Their menu is centered around market-based cuisine, using classic French techniques as a base, but then going off into some wonderfully inventive flights. For an average price of $45, you get a three-course menu (appetizer, entree, dessert) plus a generous amuse-bouche which some places would consider an extra course.

Every single dish I've sampled has managed to combine freshness of ingredients with a real flair for enhancement. Their smoked mackerel with pear chutney appetizer is a masterpiece of contrasting texture and flavour, while their roasted sweetbreads and braised veal cheeks entree is a heavenly marriage of subtle, meaty essences, partnered with a caramelized parsnip that raises it to near sainthood. All of their desserts are knockouts, but the Vanilla Pannacotta with basil syrup is something unique that you simply have to try.

The room itself is simple, elegant, yet inviting. The wine list is carefully chosen, the staff knowledgeable and the atmosphere wonderfully relaxing. Make sure you phone in advance for a reservation. This is one place it would be a crime to miss.

Another favourite destination is Bistro L'Express (3927 St. Denis; 514-845-5333) for classic French dishes in a casual setting.

It's open from very early to very late and you come here for the tile floor, the zinc-covered bar, the noisy crowd and the reliable food. The rillettes are pure essence of pork, best smeared on their crusty bread, and accompanied by the giant crock of cornichons that's put on every table. Rognons de veau, steak frites, steak tartare — everything is excellent here. I've never tried it for breakfast, but reports abound that the croissants are probably the city's best.


Au Pied Du Cochon (536 Duluth E.; 514-281-1114) is another place to worship at the altar of the pig. The gelatinous meat that gives the place its name is served piled on mountains of mashed potatoes, as are the super-thick pork chops. Venison is usually available and foie gras comes in every form imaginable. In summer, they also offer giant platters of fresh shellfish. Don't bring a jacket and tie, but definitely bring a big appetite. And try your best to save room for some sugar pie for dessert. If Montreal has a guilty pleasure (and it does) it would be poutine, that mixture of French fries, gravy and cheese curds. It can range from the indigestible to the sublime, depending on the place you order it. The latter can be found at La Banquise (994 Rachel East; 514-525-2415), a 24-hour joint with a hip clientele and more than two dozen varieties of poutine. I dug eagerly into the BMO (bacon, Merguez sausage and onions), while my wife slurped down the Elvis (ground beef, green pepper and mushrooms.) It's all good and prices are around $6 for a regular portion. Don't order a large unless you're planning a visit to a cardiac unit.

No trip to Montreal would be complete without entering into the great smoked meat debate. Every vendor has its partisans and passions have been known to run high over this spicy, greasy, delectable concoction.

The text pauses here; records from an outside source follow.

/-- What the end of a drain can be: the waiting instruction retires, or it has no signal clause left to fire, or that clause fires (R80). -/
theorem State.endDrain_cases (s : State) (g : Nat) (d : Drain) :
    (∃ h o, s.endDrain g d = ((s.undrained g d).updCtx ⟨g, d.ctx⟩ (fun c => c.bankResult o 0)).retire ⟨g, d.ctx⟩ h) ∨
      s.endDrain g d = s.undrained g d ∨ s.endDrain g d = (s.undrained g d).addSem g d.ss.toNat d.si.toNat := by
  unfold State.endDrain
  dsimp only
  split
  next h o _ _ => exact .inl ⟨h, o, rfl⟩
  next =>
    split
    · exact .inr (.inl rfl)
    · exact .inr (.inr rfl)

theorem State.OnlyCores.endDrain (s : State) (g : Nat) (d : Drain) : s.OnlyCores (s.endDrain g d) := by
  have struck : s.OnlyCores (s.undrained g d) := .updCore ..
  rcases s.endDrain_cases g d with ⟨h, o, ends⟩ | ends | ends <;> rw [ends]
  · exact (struck.trans (.updCtx ..)).trans (.retire ..)
  · exact struck
  · exact struck.trans (.updCore ..)

theorem State.endDrain_slots (s : State) (g : Nat) (d : Drain) : s.KeepsCores Core.slots (s.endDrain g d) := by
  have struck : s.KeepsCores Core.slots (s.undrained g d) := .updCore g fun _ => rfl
  rcases s.endDrain_cases g d with ⟨h, o, ends⟩ | ends | ends <;> rw [ends]
  · exact (struck.trans (.updCtx _ _ fun _ _ _ => rfl)).trans (State.retire_slots _ _ h)
  · exact struck
  · exact struck.trans (.updCore g fun _ => rfl)

theorem State.endDrain_core_ne (s : State) (g : Nat) (d : Drain) {k : Nat} (other : g ≠ k) : (s.endDrain g d).core k = s.core k := by
  have struck : (s.undrained g d).core k = s.core k := State.core_updCore_ne _ _ other
  rcases s.endDrain_cases g d with ⟨h, o, ends⟩ | ends | ends <;> rw [ends]
  · exact ((State.retire_core_ne _ ⟨g, d.ctx⟩ h other).trans (State.core_updCore_ne _ _ other)).trans struck
  · exact struck
  · exact (State.core_updCore_ne _ _ other).trans struck

theorem Core.addSem_slot (c : Core) (n k m : Nat) : (c.addSem n k).slot m = c.slot m := rfl

/-- The end of a drain leaves each slot of each core. -/
theorem State.endDrain_slot (s : State) (g : Nat) (d : Drain) (k n : Nat) : ((s.endDrain g d).core k).slot n = (s.core k).slot n :=
  congrArg (fun m => Sparse.look Slot.empty m n) (s.endDrain_slots g d k)

/-! ## The ends of gives and frees (R77, R79) -/

theorem exec_bgiveDrainComplete {s : State} {g slot : Nat} (ev : s.ev = .two g slot) :
    exec .bgiveDrainComplete s = event "BGIVE_DRAIN_COMPLETE" (s.giveDone g slot) := by
  show execBgiveDrainComplete s = _
  rw [execBgiveDrainComplete, ev]

theorem exec_bfreeDrainComplete {s : State} {g slot : Nat} (ev : s.ev = .two g slot) :
    exec .bfreeDrainComplete s = event "BFREE_DRAIN_COMPLETE" (s.freeDone g slot) := by
  show execBfreeDrainComplete s = _
  rw [execBfreeDrainComplete, ev]

/-- The slot that a drain leaves is no longer on its way out. -/
def State.slotOut (s : State) (g slot : Nat) : State := s.updCore g (fun c => c.setSlot slot { c.slot slot with out := false })

/-- A bank arrives in a slot. -/
def State.bankIn (s : State) (g slot n : Nat) : State := s.updCore g (fun c => c.setSlot slot ⟨true, false, false, n⟩)

theorem State.bankIn_slot (s : State) (g slot n : Nat) : ((s.bankIn g slot n).core g).slot slot = ⟨true, false, false, n⟩ := by
  rw [State.bankIn, State.core_updCore_same, Core.slot_setSlot, if_pos rfl]

theorem State.slotOut_slot (s : State) (g slot : Nat) : (((s.slotOut g slot).core g).slot slot).out = false := by
  rw [State.slotOut, State.core_updCore_same, Core.slot_setSlot, if_pos rfl]

section
variable {s : State} {g slot : Nat} {d : Drain}

theorem giveDone_ends (found : (s.core g).drains.find? (fun d => d.kind == 0 && d.slot == slot) = some d)
    (free : s.bankBusy (gidCl g) d.bank = false) :
    s.giveDone g slot = some ((((s.slotOut g slot).bankIn d.tgt d.tslot d.bank).addSem d.tgt d.tsem 1).endDrain g d) := by
  rw [State.giveDone, found]
  dsimp only
  rw [free]
  rfl

/-- What the end of a give leaves. -/
theorem bgiveDrainComplete_ends (ev : s.ev = .two g slot)
    (found : (s.core g).drains.find? (fun d => d.kind == 0 && d.slot == slot) = some d)
    (free : s.bankBusy (gidCl g) d.bank = false) (other : d.tgt ≠ g) :
    ∃ t, exec .bgiveDrainComplete s = .next t ∧ (t.core d.tgt).slot d.tslot = ⟨true, false, false, d.bank⟩ ∧
      ((t.core g).slot slot).out = false ∧ ((t.core d.tgt).sem d.tsem).val.toNat = min 0xFFFF (((s.core d.tgt).sem d.tsem).val.toNat + 1) ∧
      t.mem = s.mem ∧ t.tags = s.tags := by
  let u := (s.slotOut g slot).bankIn d.tgt d.tslot d.bank
  have only : s.OnlyCores ((u.addSem d.tgt d.tsem 1).endDrain g d) :=
    (((State.OnlyCores.updCore s g _).trans (.updCore _ d.tgt _)).trans (.updCore u d.tgt _)).trans (.endDrain ..)
  have target : (u.addSem d.tgt d.tsem 1).core d.tgt = (u.core d.tgt).addSem d.tsem 1 := State.core_updCore_same ..
  refine ⟨(u.addSem d.tgt d.tsem 1).endDrain g d, ?_, ?_, ?_, ?_, only.mem, only.tags⟩
  · rw [exec_bgiveDrainComplete ev, giveDone_ends found free]
    rfl
  · rw [State.endDrain_slot, target, Core.addSem_slot]
    exact State.bankIn_slot (s.slotOut g slot) d.tgt d.tslot d.bank
  · have source : (u.addSem d.tgt d.tsem 1).core g = (s.slotOut g slot).core g :=
      (State.core_updCore_ne u _ other).trans (State.core_updCore_ne (s.slotOut g slot) _ other)
    rw [State.endDrain_slot, source]
    exact s.slotOut_slot g slot
  · have sems : s.KeepsCores Core.sem u := .trans (t := s.slotOut g slot) (.updCore g fun _ => rfl) (.updCore d.tgt fun _ => rfl)
    rw [State.endDrain_core_ne _ g d other.symm, target, (Core.sem_addSem_same ..).1, sems d.tgt]

theorem freeDone_ends (found : (s.core g).drains.find? (fun d => d.slot == slot && !(d.kind == 0 || d.kind == 3) && s.drainOver g d) = some d)
    (free : d.kind = 1) :
    s.freeDone g slot = some
      (((s.slotOut g slot).updCluster (gidCl g) (fun k => { k with zeroing := natIns k.zeroing d.bank })).endDrain g d) := by
  rw [State.freeDone]
  dsimp only
  rw [found]
  simp only [free]
  rfl

/-- What the end of a free leaves. -/
theorem bfreeDrainComplete_ends (ev : s.ev = .two g slot)
    (found : (s.core g).drains.find? (fun d => d.slot == slot && !(d.kind == 0 || d.kind == 3) && s.drainOver g d) = some d)
    (free : d.kind = 1) :
    ∃ t, exec .bfreeDrainComplete s = .next t ∧ d.bank ∈ (t.cluster (gidCl g)).zeroing ∧ ((t.core g).slot slot).out = false ∧
      t.mem = s.mem ∧ t.tags = s.tags := by
  let u := (s.slotOut g slot).updCluster (gidCl g) (fun k => { k with zeroing := natIns k.zeroing d.bank })
  have only : u.OnlyCores (u.endDrain g d) := .endDrain ..
  refine ⟨u.endDrain g d, ?_, ?_, ?_, only.mem, only.tags⟩
  · rw [exec_bfreeDrainComplete ev, freeDone_ends found free]
    rfl
  · rw [State.cluster, only.clusters]
    show d.bank ∈ (u.cluster (gidCl g)).zeroing
    rw [State.cluster_updCluster_same]
    exact mem_natIns_iff.2 (.inl rfl)
  · rw [State.endDrain_slot]
    exact s.slotOut_slot g slot

end

/-! ## Zeroing (R63, R79) -/

theorem Sparse.look_filter {α : Type} (d : α) (m : Sparse α) (p : Nat → Bool) (k : Nat) :
    Sparse.look d (m.filter (fun e => p e.1)) k = if p k then Sparse.look d m k else d := by
  induction m with
  | nil => simp [Sparse.look]
  | cons e m ih =>
    rw [List.filter_cons]
    by_cases own : e.1 = k
    · subst own
      by_cases keeps : p e.1 <;> simp_all [Sparse.look]
    · by_cases keeps : p e.1 <;> simp_all [Sparse.look]

theorem exec_bankZeroingComplete {s : State} {cl n : Nat} (ev : s.ev = .two cl n) :
    exec .bankZeroingComplete s = event "BANK_ZEROING_COMPLETE" (s.zeroingDone cl n) := by
  show execBankZeroingComplete s = _
  rw [execBankZeroingComplete, ev]

section
variable (s : State) (cl n : Nat) {x : Nat}

theorem State.zeroBank_byte_in (low : bankAddr cl n 0 ≤ x) (high : x < bankAddr cl n 0 + 65536) : (s.zeroBank cl n).byte x = 0 := by
  refine (Sparse.look_filter 0 s.mem (fun y => !(decide (bankAddr cl n 0 ≤ y) && decide (y < bankAddr cl n 0 + 65536))) x).trans ?_
  simp [low, high]

theorem State.zeroBank_byte_out (out : x < bankAddr cl n 0 ∨ bankAddr cl n 0 + 65536 ≤ x) : (s.zeroBank cl n).byte x = s.byte x := by
  refine (Sparse.look_filter 0 s.mem (fun y => !(decide (bankAddr cl n 0 ≤ y) && decide (y < bankAddr cl n 0 + 65536))) x).trans
    (if_pos ?_)
  rw [Bool.not_eq_true', Bool.and_eq_false_iff, decide_eq_false_iff_not, decide_eq_false_iff_not]
  omega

Many people swear by Schwartz's (3895 Blvd. St. Laurent; 514-842-4813) but I always find the service a bit too rough-and-ready (and I'm used to the cavalier treatment you get in N.Y. delis!), while the meat is often fatty to a fault. There are also partisans for Ben's (990 De Maisonneuve; 514-844-1000), Snowden's (5265 Decarie Blvd.; 514-488-9129), Lester's (1057 Bernard West; 514-213-1313) or other favourites. I'm fondest of Dunn's (1249 Metcalfe; 514-395-1927) where the meat is moist and flavourful, the late-night crowd is more entertaining than most movies and the fries are crisp and golden.

And finally, if you're going to Montreal, you have to get some bagels. Almost everyone agrees you should seek out the source: St. Viateur Bagel (263 St. Viateur; 514-276-8044). It's been in operation for nearly 50 years and its wood-burning ovens are open 24/7 to satisfy your cravings.

But just note one thing: if you come from decadent Toronto where they've even been known to sell chocolate bagels, remember one thing: this is a purist establishment and they only come in two varieties: sesame and poppy seed. And that may be the easiest food choice you get to make in Montreal.